LISTED RECORDS -
──────────

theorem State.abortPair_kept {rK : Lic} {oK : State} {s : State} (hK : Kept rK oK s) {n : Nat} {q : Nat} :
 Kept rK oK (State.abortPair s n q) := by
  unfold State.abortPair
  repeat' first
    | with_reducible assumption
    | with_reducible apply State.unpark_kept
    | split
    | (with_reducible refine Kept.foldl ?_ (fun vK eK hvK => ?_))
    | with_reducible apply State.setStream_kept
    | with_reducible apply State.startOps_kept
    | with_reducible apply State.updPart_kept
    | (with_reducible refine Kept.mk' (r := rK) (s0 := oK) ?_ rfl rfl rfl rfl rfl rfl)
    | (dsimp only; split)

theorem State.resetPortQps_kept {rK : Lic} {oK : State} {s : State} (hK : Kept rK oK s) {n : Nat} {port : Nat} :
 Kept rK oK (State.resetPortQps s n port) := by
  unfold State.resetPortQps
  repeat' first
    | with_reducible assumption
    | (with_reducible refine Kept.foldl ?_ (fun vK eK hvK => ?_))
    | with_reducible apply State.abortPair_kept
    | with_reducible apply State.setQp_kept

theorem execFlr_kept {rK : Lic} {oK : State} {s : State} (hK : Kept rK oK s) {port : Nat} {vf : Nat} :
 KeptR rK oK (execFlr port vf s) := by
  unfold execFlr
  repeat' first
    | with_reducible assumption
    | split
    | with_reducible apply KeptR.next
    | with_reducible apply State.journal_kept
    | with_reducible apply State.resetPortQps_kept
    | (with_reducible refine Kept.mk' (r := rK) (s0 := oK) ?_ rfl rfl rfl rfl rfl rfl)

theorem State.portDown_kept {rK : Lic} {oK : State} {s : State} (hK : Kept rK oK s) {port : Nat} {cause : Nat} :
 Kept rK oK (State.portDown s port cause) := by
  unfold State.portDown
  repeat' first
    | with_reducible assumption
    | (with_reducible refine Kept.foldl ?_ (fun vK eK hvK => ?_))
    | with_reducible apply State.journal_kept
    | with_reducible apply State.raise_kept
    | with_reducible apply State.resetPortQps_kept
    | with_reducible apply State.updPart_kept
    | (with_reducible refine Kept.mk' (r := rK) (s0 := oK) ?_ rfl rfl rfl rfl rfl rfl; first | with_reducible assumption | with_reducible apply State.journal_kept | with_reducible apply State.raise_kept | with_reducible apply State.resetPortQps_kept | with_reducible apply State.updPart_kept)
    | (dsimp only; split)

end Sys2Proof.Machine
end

──────────

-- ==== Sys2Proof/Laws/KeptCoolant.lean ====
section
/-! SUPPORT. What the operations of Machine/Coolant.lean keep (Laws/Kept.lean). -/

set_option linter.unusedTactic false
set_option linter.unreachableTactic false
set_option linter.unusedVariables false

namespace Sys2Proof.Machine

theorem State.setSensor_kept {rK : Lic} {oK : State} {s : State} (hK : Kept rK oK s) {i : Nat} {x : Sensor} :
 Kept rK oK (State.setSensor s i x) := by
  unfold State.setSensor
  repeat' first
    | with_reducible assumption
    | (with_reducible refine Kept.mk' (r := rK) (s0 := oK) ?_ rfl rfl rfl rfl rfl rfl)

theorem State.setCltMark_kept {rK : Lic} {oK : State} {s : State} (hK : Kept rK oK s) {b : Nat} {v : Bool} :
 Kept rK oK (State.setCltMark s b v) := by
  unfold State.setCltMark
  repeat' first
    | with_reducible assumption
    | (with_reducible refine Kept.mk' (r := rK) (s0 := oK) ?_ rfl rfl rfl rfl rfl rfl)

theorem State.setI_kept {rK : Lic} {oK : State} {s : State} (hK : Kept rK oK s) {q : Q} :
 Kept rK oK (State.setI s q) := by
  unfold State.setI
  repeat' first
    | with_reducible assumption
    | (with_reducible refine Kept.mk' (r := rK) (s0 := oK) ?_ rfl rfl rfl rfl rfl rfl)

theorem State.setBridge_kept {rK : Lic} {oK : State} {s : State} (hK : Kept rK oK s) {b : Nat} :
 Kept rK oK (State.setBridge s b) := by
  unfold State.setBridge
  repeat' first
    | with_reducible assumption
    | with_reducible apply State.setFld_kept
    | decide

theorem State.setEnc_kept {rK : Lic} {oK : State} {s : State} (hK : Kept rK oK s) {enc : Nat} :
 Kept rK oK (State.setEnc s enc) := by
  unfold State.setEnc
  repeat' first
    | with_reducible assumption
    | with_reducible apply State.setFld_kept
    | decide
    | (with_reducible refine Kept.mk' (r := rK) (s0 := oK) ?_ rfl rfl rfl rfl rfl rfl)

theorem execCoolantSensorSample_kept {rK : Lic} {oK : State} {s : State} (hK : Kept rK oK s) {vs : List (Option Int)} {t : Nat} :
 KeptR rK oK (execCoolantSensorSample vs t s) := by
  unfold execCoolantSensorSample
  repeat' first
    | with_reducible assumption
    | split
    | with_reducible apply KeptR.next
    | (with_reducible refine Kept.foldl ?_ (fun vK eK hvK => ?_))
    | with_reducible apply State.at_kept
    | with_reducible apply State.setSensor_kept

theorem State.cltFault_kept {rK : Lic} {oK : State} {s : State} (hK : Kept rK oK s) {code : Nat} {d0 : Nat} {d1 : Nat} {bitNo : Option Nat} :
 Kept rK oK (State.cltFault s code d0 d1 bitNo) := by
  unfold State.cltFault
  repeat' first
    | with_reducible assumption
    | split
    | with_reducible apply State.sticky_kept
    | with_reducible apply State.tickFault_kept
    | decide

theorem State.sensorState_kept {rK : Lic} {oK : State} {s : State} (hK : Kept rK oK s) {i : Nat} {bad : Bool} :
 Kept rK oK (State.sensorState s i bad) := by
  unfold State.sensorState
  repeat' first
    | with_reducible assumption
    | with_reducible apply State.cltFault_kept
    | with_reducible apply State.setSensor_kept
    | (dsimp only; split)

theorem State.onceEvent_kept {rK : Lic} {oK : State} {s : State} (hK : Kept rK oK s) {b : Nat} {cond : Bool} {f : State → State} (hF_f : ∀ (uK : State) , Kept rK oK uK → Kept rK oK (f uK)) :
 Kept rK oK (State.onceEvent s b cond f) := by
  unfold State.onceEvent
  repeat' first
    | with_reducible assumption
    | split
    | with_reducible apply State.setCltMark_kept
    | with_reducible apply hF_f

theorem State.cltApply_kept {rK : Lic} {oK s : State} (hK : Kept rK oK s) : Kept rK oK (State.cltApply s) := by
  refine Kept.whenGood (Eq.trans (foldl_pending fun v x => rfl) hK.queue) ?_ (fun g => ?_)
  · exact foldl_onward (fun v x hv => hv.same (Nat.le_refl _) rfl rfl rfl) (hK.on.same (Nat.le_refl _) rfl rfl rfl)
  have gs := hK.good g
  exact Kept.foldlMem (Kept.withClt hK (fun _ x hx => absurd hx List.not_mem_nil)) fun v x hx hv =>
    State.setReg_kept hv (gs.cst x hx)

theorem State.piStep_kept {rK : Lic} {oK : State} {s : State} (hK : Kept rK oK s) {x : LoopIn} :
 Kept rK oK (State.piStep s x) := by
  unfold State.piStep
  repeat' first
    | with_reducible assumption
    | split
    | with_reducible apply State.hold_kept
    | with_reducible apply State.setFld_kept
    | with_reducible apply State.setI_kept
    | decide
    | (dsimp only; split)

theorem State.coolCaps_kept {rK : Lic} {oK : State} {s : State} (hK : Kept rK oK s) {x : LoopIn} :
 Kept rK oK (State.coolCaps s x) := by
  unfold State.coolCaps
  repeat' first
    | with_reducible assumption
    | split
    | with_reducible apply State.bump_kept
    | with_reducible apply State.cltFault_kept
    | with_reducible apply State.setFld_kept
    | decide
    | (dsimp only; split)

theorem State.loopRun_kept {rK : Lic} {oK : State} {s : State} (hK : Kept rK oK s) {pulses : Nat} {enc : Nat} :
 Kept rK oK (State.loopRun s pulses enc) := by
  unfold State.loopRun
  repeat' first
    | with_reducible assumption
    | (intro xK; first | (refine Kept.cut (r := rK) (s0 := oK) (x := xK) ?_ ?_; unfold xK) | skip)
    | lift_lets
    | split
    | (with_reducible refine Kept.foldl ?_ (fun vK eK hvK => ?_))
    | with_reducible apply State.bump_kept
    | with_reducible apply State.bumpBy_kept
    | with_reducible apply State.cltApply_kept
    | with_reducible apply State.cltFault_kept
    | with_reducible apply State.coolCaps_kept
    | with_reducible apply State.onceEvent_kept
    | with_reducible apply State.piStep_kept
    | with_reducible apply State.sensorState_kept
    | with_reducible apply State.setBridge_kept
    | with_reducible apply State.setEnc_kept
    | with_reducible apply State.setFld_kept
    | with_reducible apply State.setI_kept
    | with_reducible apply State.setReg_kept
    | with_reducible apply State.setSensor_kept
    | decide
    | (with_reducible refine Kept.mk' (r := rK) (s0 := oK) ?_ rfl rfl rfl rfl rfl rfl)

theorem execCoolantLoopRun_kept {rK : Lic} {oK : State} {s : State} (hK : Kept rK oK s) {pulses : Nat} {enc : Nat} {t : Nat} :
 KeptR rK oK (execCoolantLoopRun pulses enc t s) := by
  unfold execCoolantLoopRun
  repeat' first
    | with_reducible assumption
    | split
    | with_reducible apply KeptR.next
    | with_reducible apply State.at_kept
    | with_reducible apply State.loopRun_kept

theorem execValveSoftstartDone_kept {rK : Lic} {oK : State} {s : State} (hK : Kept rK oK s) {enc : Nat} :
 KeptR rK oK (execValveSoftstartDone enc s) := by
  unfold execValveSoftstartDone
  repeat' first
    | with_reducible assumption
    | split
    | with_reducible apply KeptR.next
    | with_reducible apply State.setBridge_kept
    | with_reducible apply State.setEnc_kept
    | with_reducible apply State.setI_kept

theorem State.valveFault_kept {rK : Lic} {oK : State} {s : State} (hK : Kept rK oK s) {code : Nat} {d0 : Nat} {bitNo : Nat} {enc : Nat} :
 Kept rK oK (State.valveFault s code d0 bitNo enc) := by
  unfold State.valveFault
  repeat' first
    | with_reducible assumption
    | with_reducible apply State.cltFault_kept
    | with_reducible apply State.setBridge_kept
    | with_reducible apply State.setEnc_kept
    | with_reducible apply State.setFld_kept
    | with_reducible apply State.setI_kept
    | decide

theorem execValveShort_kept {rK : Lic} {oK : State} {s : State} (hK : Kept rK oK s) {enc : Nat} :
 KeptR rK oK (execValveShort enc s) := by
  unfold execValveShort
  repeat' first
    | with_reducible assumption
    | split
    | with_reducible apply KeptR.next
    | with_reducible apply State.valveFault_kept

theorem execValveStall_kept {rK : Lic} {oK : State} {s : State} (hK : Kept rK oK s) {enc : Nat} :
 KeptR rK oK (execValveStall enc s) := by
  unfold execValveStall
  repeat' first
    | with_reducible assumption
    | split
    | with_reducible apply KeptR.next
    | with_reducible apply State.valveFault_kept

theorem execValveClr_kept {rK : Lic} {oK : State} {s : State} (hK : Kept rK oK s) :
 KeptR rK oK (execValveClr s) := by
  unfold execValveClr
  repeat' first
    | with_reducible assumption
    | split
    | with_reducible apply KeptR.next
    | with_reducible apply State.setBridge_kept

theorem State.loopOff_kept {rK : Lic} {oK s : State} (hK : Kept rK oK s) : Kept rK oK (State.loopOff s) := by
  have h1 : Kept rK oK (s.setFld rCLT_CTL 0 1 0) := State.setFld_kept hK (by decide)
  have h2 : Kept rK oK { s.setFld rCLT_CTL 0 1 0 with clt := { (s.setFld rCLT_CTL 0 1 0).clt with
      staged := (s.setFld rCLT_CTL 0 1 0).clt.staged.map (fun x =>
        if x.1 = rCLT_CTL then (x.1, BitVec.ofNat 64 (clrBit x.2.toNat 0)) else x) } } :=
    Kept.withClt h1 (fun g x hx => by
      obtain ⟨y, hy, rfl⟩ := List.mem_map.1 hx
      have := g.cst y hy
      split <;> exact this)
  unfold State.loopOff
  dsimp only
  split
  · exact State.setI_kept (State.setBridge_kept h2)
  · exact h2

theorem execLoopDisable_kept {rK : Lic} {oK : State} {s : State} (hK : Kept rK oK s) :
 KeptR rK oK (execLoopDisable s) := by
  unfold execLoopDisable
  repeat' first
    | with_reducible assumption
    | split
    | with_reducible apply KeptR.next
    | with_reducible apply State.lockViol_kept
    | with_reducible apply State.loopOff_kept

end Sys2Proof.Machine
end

──────────

WHAT IS EXPECTED - Would you please copy, word for word, everything above from the line containing "with_reducible apply State.sticky_kept" down to the line containing "unfold State.sensorState", those two lines included?

THE COMPLETED TASK -
    | with_reducible apply State.sticky_kept
    | with_reducible apply State.tickFault_kept
    | decide

theorem State.sensorState_kept {rK : Lic} {oK : State} {s : State} (hK : Kept rK oK s) {i : Nat} {bad : Bool} :
 Kept rK oK (State.sensorState s i bad) := by
  unfold State.sensorState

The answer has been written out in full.